LittleMissGiggles1980 · 20/07/2017 14:05

First time poster, long time lurker. Hoping the lovely mumsnetters can give me some sensible advice. Bear with me its a bit long and rambly (in the interests of not drip feeding). Also - diagram!

Our outwardly seeming mid 60s middle class respectable neighbour has a long history of being batshit crazy and has fallen out with everyone around her and all of her neighbours (including previous owners of this house).

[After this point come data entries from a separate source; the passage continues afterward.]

-- ==== Sys2Proof/Tests/Slice0.lean ====
section
/-! SUPPORT. Tests: ill-formed commands are refused by the check, the spec's own examples, and for every statement with
hypotheses a state and operands that meet them, clause by clause, at the boundary values. -/

open Sys2Proof Sys2Proof.Machine

namespace Sys2Proof.Tests

-- As in Sys2Proof/Laws/PerInstr.lean.
set_option Elab.async false

/-! ### Helpers -/

/-- `Ready`, as a Bool. -/
def ready (i : Instr) (s : State) : Bool :=
  i.wellFormed && !s.sys.held &&
  match commandFields i with
  | some (p, _, _) => decide (admissionFailure (admissionOf i) p (s.port p).lapsed s.sys.part = none)
  | none => false

theorem ready_ok {i : Instr} {s : State} (h : ready i s = true) : Ready i s := by
  unfold ready at h
  unfold Ready
  revert h
  cases commandFields i <;> simp_all

def after (i : Instr) (s : State) : State :=
  match exec i s with
  | .next t => t
  | _ => s

/-- The answer to a ready command: its status; none where the command is not ready. -/
def answer? (i : Instr) (s : State) : Option Status :=
  match commandFields i with
  | some (p, _, _) => if ready i s then some ((after i s).port p).holding.status else none
  | none => none

/-- The answers to several commands, each on the same state. -/
def answers (s : State) (is : List Instr) : List (Option Status) := is.map fun i => answer? i s

/-- The answer's payload. -/
def payload? (i : Instr) (s : State) : List Byte :=
  match commandFields i with
  | some (p, _, _) => ((after i s).port p).holding.payload
  | none => []

/-- SETUP with two segments. -/
def sSetup : State := { State.reset with loop.n := 2 }
/-- RUN with two segments that no survey has seen. -/
def sRun : State := { sSetup with sys.part := .run }
/-- A present segment with an active unit. -/
def upSeg (serial : Word) : SegRec :=
  { SegRec.reset with link := .present, serial := some serial, acquired := true, observed := some ⟨.active, false, .normal, .ok⟩,
                      reach := .both, limit := 8000, eff := 8000 }
/-- RUN with two present segments. -/
def sUp : State := (sRun.modSeg 0 fun _ => upSeg 1).modSeg 1 fun _ => upSeg 2
/-- `sUp` with its port lapsed. -/
def lapsed (p : Port) (s : State) : State := s.modPort p fun q => { q with lapsed := true }
def held (s : State) : State := { s with sys.held := true }

def talkWith (r : TalkRec) (s : State) : State := s.modChan .t1 fun _ => r
/-- T1 with this floor, pending side, hang side and key. -/
def talkRec (f : FloorState) (pend hang : Option TalkSide) (k : KeyState) : TalkRec :=
  { TalkRec.reset with floor := f, pending := pend, hangSide := hang, key := k }

/-- Message 1 is READY with one byte; message 2 is LOADING, 300 bytes, 256 written. -/
def sStore : State :=
  (sRun.modMsg 0 fun r => { r with content := .closed ⟨0, 1, 1, 0, 0⟩ 0 false }).modMsg 1
    fun r => { r with content := .loading ⟨1, 1, 300, 0, 0⟩ 256 }
def oneMessage (kind : PlayKind) (repeats : Bool) : Program := ⟨kind, repeats, [0], if kind = .play then 1 else 0⟩
/-- `sStore` with a program in P1. -/
def sProg (kind : PlayKind) (repeats : Bool) : State :=
  sStore.modPchan .p1 fun r => { r with program := some (oneMessage kind repeats) }
/-- P1 runs its program, for port O. -/
def sPlays (st : PlayState) (kind : PlayKind) (repeats finish : Bool) : State :=
  (sProg kind repeats).modPchan .p1 fun r => { r with state := st, owner := .o, cur := some ⟨0, 0, 0, 0⟩, finish := finish }

/-! ### Ill-formed commands are refused by the check -/

theorem test_fetch_of_four_bytes : (Instr.fetch .o [0, 0, 0, 0]).wellFormed = false := by decide +kernel
theorem test_frame_error_too_short : (Instr.frameError .o [1, 2, 3]).wellFormed = false := by decide +kernel
theorem test_frame_error_with_a_command : (Instr.frameError .o [0x01, 0, 0, 0xff]).wellFormed = false := by decide +kernel
theorem test_empty_chunk : (Instr.writeChunk .o 1 0 []).wellFormed = false := by decide +kernel
theorem test_chunk_of_257 : (Instr.writeChunk .o 1 0 (List.replicate 257 0)).wellFormed = false := by decide +kernel
theorem test_empty_playlist : (Instr.programPlayout .o 1 0 0 1 []).wellFormed = false := by decide +kernel
theorem test_playlist_of_nine : (Instr.programPlayout .o 1 0 0 1 (List.replicate 9 1)).wellFormed = false := by decide +kernel
theorem test_serial_zero : (Instr.unitSupplyApplied 0 0 .normal .ok).wellFormed = false := by decide +kernel
theorem test_well_formed_at_the_limits :
    [Instr.fetch .o [0, 0, 0], .frameError .o [0, 0, 0, 1], .writeChunk .o 1 0 (List.replicate 256 0),
      .programPlayout .o 1 0 0 1 (List.replicate 8 1), .unitSupplyApplied 0 1 .normal .ok].all Instr.wellFormed = true := by
  decide +kernel

/-! ### Examples of the spec -/

/-- Section 12.1: EMPTY, and SET DERATE 70. -/
theorem test_example_frames :
    Response.none.bytes = [0x02, 0x00, 0x00, 0x00, 0xfe] ∧
    readPeriod .o [0x12, 0x00, 0x01, 0x46, 0xa7] = .command (.setDerate .o 70) := by decide +kernel

/-- R53: an excess round that hands out one mW each from the pointer on, and moves it. -/
theorem test_excess_round :
    grantRound 3 ⟨⟨⟨0, 9⟩, ⟨0, 9⟩, ⟨0, 9⟩, ⟨0, 9⟩⟩, ⟨0, 0⟩, ⟨0, 0⟩⟩ .c3 = (⟨1, 0, 1, 1, 0, 0⟩, .c4) := by decide +kernel

/-- R107: first fit. -/
theorem test_first_fit :
    payload? (.openMessage .o 3 4097 0) sStore = [3, 0, 2, 0, 2, 0x03, 0xfc] := by decide +kernel

/-- R64: floors of averages, and one value alone. -/
theorem test_averages : averaged 4 [1280, 1310, 1300, 1290] = some 1295 ∧ averaged 16 [7] = some 7 ∧ averaged 4 [] = none := by
  decide +kernel

/-- R115: what READ CHUNK serves is what WRITE CHUNK stored. -/
theorem test_chunk_read_back :
    payload? (.readChunk .e 2 256 2) (after (.writeChunk .o 2 256 (List.replicate 44 7)) sStore) = [2, 0, 0, 1, 0, 1, 7, 7] := by
  decide +kernel

/-! ### Witnesses: the hypotheses of the statements -/

theorem test_witness_StepTakesFront : ({ sRun with pending := [.surveyRound] } : State).pending = .surveyRound :: [] := rfl

/-- The part at this uptime. -/
def at_ (ms : Word) (s : State) : State := { s with sys.uptime := ms }

/-- Nothing is due, or three rows are; in reset nothing is; one millisecond of a PLAYING, a CHECKING and a HELD channel; a quiet
time that passes. -/
theorem test_witness_IdleStep :
    State.reset.pending = [] ∧ dueRows State.reset = [] ∧ (at_ 100 State.reset).pending = [] ∧
    dueRows (at_ 100 State.reset) = [.surveyRound, .airtimeMark, .fireFilterExpiry] ∧ dueRows (held (at_ 100 sUp)) = [] ∧
    isTimed .surveyRound = true ∧ .surveyRound ∉ dueRows State.reset ∧
    [sPlays .playing .play true false, sPlays .checking .check true false, sPlays .held .play true false].map
        (fun s => ((tick s).pchan .p1).cur) = [some ⟨0, 1, 1875, 0⟩, some ⟨0, 1, 130947, 0⟩, some ⟨0, 0, 0, 0⟩] ∧
    [1, 2].map (fun w => ((tick (sUp.modUnit 0 fun u => { u with quiet := some w })).unit 0).quiet) = [none, some 2] := by
  decide +kernel

/-- The three ways of a bad frame, and the longest good one. -/
theorem test_witness_FrameErrors :
    sRun.sys.held = false ∧
    [[0x12, 0, 1, 0xed], 0x12 :: 1 :: 9 :: List.replicate 266 (0xee : Byte), [0x12, 0, 1, 70, 0xa8],
      0x4a :: 1 :: 8 :: 0xad :: List.replicate 264 (0 : Byte)].map (fun b : List Byte =>
        (decide (4 ≤ b.length), decide (b.length = 4 + ((b.getD 1 0).toNat * 256 + (b.getD 2 0).toNat)),
          decide ((b.getD 1 0).toNat * 256 + (b.getD 2 0).toNat ≤ 264), decide (byteSum b = 0))) =
      [(true, false, true, true), (true, true, false, false), (true, true, true, false), (true, true, true, true)] := by decide +kernel

theorem test_witness_PeriodByItsBytes :
    sRun.sys.held = false ∧ [[], [1, 2, 3]].all (fun b : List Byte => decide (b.length ≤ 3)) = true ∧
    readPeriod .e [0xaa, 0, 0, 0x56] = .unknown 0xaa ∧ readPeriod .e [0x01, 0, 0, 0xff] = .command (.readPartStatus .e) := by
  decide +kernel

theorem test_witness_ResponseFrames : 0 < ([0] : List Byte).length := by decide +kernel

/-- Held; never; lapsed; SETUP only; RUN only. -/
theorem test_witness_PortChecks :
    commandFields (.setLimit .e 1 0) = some (.e, 0x11, [1, 0, 0]) ∧ (Instr.setLimit .e 1 0).wellFormed = true ∧
    (held sRun).sys.held = true ∧ (admissionOf (.setLimit .e 1 0)).port .e = .never ∧
    (admissionOf (.setLimit .o 1 0)).port .o ≠ .never ∧ ((lapsed .o sRun).port .o).lapsed = true ∧
    (admissionOf (.setLimit .o 1 0)).lapsed = false ∧ (admissionOf (.commitSetup .o)).port .o = .setup ∧
    (admissionOf (.key .e 1 0)).port .e = .run ∧ ((admissionOf (.readEvents .o)).lapsed = true) ∧
    (0x11, admissionOf (.setLimit .e 1 0)) ∈ permissionTable := by decide +kernel

theorem test_witness_StatusReads :
    answers sUp [.readPartStatus .c, .readSegment .c 0, .readSegment .c 1, .readSegment .c 2, .readSegment .c 3,
      .readAllocation .e 0, .readAllocation .e 1, .readAllocation .e 2, .readAllocation .e 3] =
    [some .ok, some .badArgument, some .ok, some .ok, some .badArgument,
      some .badArgument, some .ok, some .ok, some .badArgument] := by decide +kernel

theorem test_witness_ChannelAndStoreReads :
    answers sUp [.readTalk .c 0, .readTalk .c 1, .readTalk .c 3, .readTalk .c 4, .readPlayout .c 0, .readPlayout .c 1,
      .readPlayout .c 15, .readPlayout .c 16] =
    [some .badArgument, some .ok, some .ok, some .badArgument, some .badArgument, some .ok, some .ok, some .badArgument] ∧
    answers sUp [.readDirectory .o 0 1, .readDirectory .o 1 0, .readDirectory .o 1 1, .readDirectory .o 49 16,
      .readDirectory .o 64 1, .readDirectory .o 64 2, .readDirectory .o 65 1, .readDirectory .o 1 17] =
    [some .badArgument, some .badArgument, some .ok, some .ok, some .ok, some .badArgument, some .badArgument,
      some .badArgument] := by decide +kernel

theorem test_witness_Accumulators :
    answers sUp [.readAccumulators .c, .resetAccumulators .o 0, .resetAccumulators .o 1, .resetAccumulators .o 63,
      .resetAccumulators .o 64] = [some .ok, some .badArgument, some .ok, some .ok, some .badArgument] := by decide +kernel

theorem test_witness_AlertReads :
    answers sUp [.readAlerts .e 0, .readAlerts .e 1, .readAlerts .e 3, .readAlerts .e 4] =
    [some .badArgument, some .ok, some .ok, some .badArgument] := by decide +kernel

theorem test_witness_EventReads : answers sUp [.readEvents .e] = [some .ok] := by decide +kernel

/-- Identifier and length out of range; EMPTY; past and at the readable extent, of a LOADING and of a closed message. -/
theorem test_witness_ChunkReads :
    answers sStore [.readChunk .o 0 0 1, .readChunk .o 65 0 1, .readChunk .o 1 0 0, .readChunk .o 1 0 257,
      .readChunk .o 3 0 1, .readChunk .o 2 256 1, .readChunk .o 2 0 256, .readChunk .o 1 1 1, .readChunk .o 1 0 1] =
    [some .badArgument, some .badArgument, some .badArgument, some .badArgument, some .notFound, some .badArgument, some .ok,
      some .badArgument, some .ok] := by decide +kernel

def supervised (arm : Bool) (s : State) : State :=
  s.modPort .e fun q => { q with service := some .s1, configured := true, arm := arm, expiry := some 1000 }

theorem test_witness_ServiceCommands :
    answers sRun [.serviceArm .e, .serviceConfirm .e, .configureService .e 0, .configureService .e 1,
      .configureService .e 64, .configureService .e 65] =
    [some .ok, some .ok, some .badArgument, some .ok, some .ok, some .badArgument] ∧
    answers (supervised false sRun) [.serviceArm .e, .serviceConfirm .e, .configureService .e 1] =
      [some .ok, some .noArm, some .alreadySet] ∧
    answers (supervised true sRun) [.serviceConfirm .e] = [some .ok] ∧
    answers (lapsed .e (supervised true sRun)) [.serviceConfirm .e] = [some .ok] := by decide +kernel

theorem test_witness_PortLapses :
    .portLapse .e ∈ dueRows (at_ 1000 (supervised false sRun)) ∧ .portLapse .e ∉ dueRows (at_ 999 (supervised false sRun)) ∧
    ((sPlays .held .play true false).pchan .p1).owner = portOwner .o ∧
    ((sPlays .held .play true false).pchan .p1).program = some (oneMessage .play true) ∧
    (oneMessage .play true).repeats = true ∧ ((sPlays .held .play true false).pchan .p1).state = .held := by decide +kernel

theorem test_witness_SegmentCount :
    answers State.reset [.setSegmentCount .o 0, .setSegmentCount .o 1, .setSegmentCount .o 24, .setSegmentCount .o 25] =
    [some .badArgument, some .ok, some .ok, some .badArgument] := by decide +kernel

theorem test_witness_LimitAndDerate :
    answers sUp [.setLimit .o 0 0, .setLimit .o 1 0, .setLimit .o 2 8000, .setLimit .o 2 8001, .setLimit .o 3 0,
      .setDerate .o 24, .setDerate .o 25, .setDerate .o 100, .setDerate .o 101] =
    [some .badArgument, some .ok, some .ok, some .badArgument, some .badArgument, some .badArgument, some .ok, some .ok,
      some .badArgument] ∧
    (upSeg 1).link = .present ∧ (upSeg 1).commanded = .active ∧ (upSeg 1).observed = some ⟨.active, false, .normal, .ok⟩ := by
  decide +kernel

theorem test_witness_PlainSettings :
    answers sSetup [.setSurveyPeriod .o 49, .setSurveyPeriod .o 50, .setSurveyPeriod .o 1000, .setSurveyPeriod .o 1010,
      .setSurveyPeriod .o 55, .setRampStep .o 49, .setRampStep .o 50, .setRampStep .o 2000, .setRampStep .o 2001] =
    [some .badArgument, some .ok, some .ok, some .badArgument, some .badArgument, some .badArgument, some .ok, some .ok,
      some .badArgument] ∧
    answers sSetup [.setPlayoutPriority .o 0, .setPlayoutPriority .o 1, .setPlayoutPriority .o 2, .setIncidentMessage .o 0,
      .setIncidentMessage .o 1, .setIncidentMessage .o 64, .setIncidentMessage .o 65] =
    [some .ok, some .ok, some .badArgument, some .ok, some .ok, some .ok, some .badArgument] := by decide +kernel

/-- A known claim on segment 1: LIVE_O is ON there. -/
def sClaimed : State := { sUp with brk.liveO := some 1 }

theorem test_witness_UnitModeCommand :
    answers sUp [.setUnitMode .o 0 0, .setUnitMode .o 3 0, .setUnitMode .o 1 3, .setUnitMode .o 1 0, .setUnitMode .o 2 2] =
    [some .badArgument, some .badArgument, some .badArgument, some .ok, some .ok] ∧
    answers sClaimed [.setUnitMode .o 1 2, .setUnitMode .o 2 2] = [some .converted, some .ok] ∧
    -- DORMANT is commanded already, and stays; a mode named again changes nothing.
    (let s := sClaimed.modSeg 0 fun r => { r with commanded := .dormant }
     answers s [.setUnitMode .o 1 2] = [some .converted] ∧ ((after (.setUnitMode .o 1 2) s).seg 0).commanded = .dormant) ∧
    -- A change in segment 1 reconciles segment 2 as well, whose MODE has ended without the mode.
    ((after (.setUnitMode .o 1 1) (sUp.modSeg 1 fun r => { r with commanded := .standby })).unit 1).modeSlot = some .standby ∧
    -- With another target queued and the commanded MODE in flight, the queued one is replaced (log 16).
    (let flying : Directive := ⟨.mode .standby, false, .main, 1, .left, none, some 10, none, false, .noReply⟩
     ((after (.setUnitMode .o 1 1) (sUp.modUnit 0 fun u => { u with modeSlot := some .active, inflight := some flying })).unit
       0).modeSlot = some .standby) ∧
    answers { sUp with loop.level := .incident } [.setUnitMode .o 1 1, .setUnitMode .o 1 0] = [some .incident, some .ok] := by
  decide +kernel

We fell out 8/9 years ago about a 30 year old fence between the gardens (amongst other things) I painted my side of it green thinking it was our fence as per the deeds. She kicked off saying it was her fence and we were to remove the green paint and restore it to its original colour. Apologised etc, explained we didnt know, its difficult to remove paint, offering to paint over it etc. None of this was good enough for her and it got to solicitors letters and surveyors stage. (At one point I was gaffer taping up my letter box as every time I went out I came home to a nasty letter) Eventually the solicitors must have persuaded her to drop it and it all fizzled out, though she continues with low level annoyance - clanging gates in the middle of the night to wake us up, mowing, strimming or sanding when we have people in the garden etc. Eventually we put up our own fence inside our boundary that was 2m high.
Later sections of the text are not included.